## WHAT IS BEING ASKED
Scanning the entries below, copy every line that contains the word "true".

Segment Start: RECORDS SUPPLIED

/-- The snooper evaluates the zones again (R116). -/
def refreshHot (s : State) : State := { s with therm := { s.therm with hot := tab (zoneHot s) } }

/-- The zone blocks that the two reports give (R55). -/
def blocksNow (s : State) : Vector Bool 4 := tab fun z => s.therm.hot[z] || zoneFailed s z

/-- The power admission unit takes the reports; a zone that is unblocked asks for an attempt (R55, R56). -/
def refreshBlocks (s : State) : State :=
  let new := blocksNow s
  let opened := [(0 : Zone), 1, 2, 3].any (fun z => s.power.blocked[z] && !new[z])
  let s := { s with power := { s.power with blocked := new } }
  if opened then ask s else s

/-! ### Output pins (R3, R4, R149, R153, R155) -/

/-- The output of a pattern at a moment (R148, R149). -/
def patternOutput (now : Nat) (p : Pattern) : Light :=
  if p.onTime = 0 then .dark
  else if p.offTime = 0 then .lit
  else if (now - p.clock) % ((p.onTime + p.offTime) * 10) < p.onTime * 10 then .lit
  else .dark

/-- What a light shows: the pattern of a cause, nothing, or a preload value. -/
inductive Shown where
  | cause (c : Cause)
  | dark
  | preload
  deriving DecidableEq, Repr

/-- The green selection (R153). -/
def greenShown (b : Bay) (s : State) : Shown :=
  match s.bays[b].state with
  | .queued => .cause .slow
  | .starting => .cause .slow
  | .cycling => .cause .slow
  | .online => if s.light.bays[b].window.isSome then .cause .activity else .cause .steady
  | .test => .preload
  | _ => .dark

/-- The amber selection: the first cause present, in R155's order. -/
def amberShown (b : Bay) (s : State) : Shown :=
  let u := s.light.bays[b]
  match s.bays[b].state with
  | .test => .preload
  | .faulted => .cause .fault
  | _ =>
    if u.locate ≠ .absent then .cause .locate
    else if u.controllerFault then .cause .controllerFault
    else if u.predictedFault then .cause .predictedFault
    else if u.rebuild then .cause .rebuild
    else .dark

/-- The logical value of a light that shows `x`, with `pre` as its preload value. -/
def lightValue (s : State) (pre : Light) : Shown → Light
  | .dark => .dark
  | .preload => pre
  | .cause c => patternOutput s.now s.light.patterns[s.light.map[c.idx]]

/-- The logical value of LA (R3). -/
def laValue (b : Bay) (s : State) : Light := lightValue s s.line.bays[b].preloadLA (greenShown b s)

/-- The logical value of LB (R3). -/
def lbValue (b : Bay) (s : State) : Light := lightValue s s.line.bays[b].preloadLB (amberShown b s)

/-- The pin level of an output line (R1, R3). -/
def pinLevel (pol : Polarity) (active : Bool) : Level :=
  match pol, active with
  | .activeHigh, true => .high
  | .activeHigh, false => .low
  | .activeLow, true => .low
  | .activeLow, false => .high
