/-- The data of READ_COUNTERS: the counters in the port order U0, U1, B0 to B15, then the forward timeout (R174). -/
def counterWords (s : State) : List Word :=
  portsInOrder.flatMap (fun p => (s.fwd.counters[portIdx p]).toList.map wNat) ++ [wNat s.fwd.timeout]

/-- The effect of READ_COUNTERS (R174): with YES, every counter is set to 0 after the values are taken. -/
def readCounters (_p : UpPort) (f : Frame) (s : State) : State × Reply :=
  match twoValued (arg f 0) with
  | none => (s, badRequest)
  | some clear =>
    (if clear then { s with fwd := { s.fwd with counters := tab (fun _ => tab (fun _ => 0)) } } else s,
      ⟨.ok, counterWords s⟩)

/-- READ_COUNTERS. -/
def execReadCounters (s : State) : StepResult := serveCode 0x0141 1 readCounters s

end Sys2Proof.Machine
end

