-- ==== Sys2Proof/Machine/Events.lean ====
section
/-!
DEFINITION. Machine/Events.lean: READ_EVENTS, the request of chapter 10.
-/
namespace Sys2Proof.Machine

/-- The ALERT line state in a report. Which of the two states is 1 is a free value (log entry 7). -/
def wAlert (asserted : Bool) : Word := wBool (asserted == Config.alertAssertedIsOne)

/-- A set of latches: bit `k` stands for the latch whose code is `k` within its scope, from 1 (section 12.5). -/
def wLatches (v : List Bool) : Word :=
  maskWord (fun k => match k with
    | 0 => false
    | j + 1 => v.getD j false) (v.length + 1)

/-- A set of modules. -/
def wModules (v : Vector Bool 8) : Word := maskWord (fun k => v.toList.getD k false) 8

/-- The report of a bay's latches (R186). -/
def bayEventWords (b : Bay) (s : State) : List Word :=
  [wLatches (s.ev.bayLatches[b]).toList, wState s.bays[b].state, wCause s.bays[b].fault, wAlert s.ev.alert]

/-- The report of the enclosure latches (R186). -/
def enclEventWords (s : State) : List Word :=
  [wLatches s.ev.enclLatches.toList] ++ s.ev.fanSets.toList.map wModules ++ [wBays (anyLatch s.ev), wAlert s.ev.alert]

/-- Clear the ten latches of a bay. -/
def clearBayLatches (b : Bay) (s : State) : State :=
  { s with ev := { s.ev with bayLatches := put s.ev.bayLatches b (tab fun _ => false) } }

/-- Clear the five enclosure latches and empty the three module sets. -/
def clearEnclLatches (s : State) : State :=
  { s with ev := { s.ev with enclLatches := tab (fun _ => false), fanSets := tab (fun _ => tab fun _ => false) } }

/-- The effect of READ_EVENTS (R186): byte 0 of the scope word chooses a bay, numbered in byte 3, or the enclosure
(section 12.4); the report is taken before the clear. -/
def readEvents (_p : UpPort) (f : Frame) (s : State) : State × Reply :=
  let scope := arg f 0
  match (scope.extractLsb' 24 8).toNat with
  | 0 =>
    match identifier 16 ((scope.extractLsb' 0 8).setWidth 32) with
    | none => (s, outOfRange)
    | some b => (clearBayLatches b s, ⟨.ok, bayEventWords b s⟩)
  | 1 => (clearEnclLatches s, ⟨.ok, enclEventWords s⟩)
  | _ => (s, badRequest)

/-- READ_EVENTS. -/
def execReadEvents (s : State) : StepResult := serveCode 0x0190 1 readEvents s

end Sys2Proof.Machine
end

Segment End: RECORDS SUPPLIED

## SOLUTION TO THIS EXERCISE
  | .activeHigh, true => .high
  | .activeLow, true => .low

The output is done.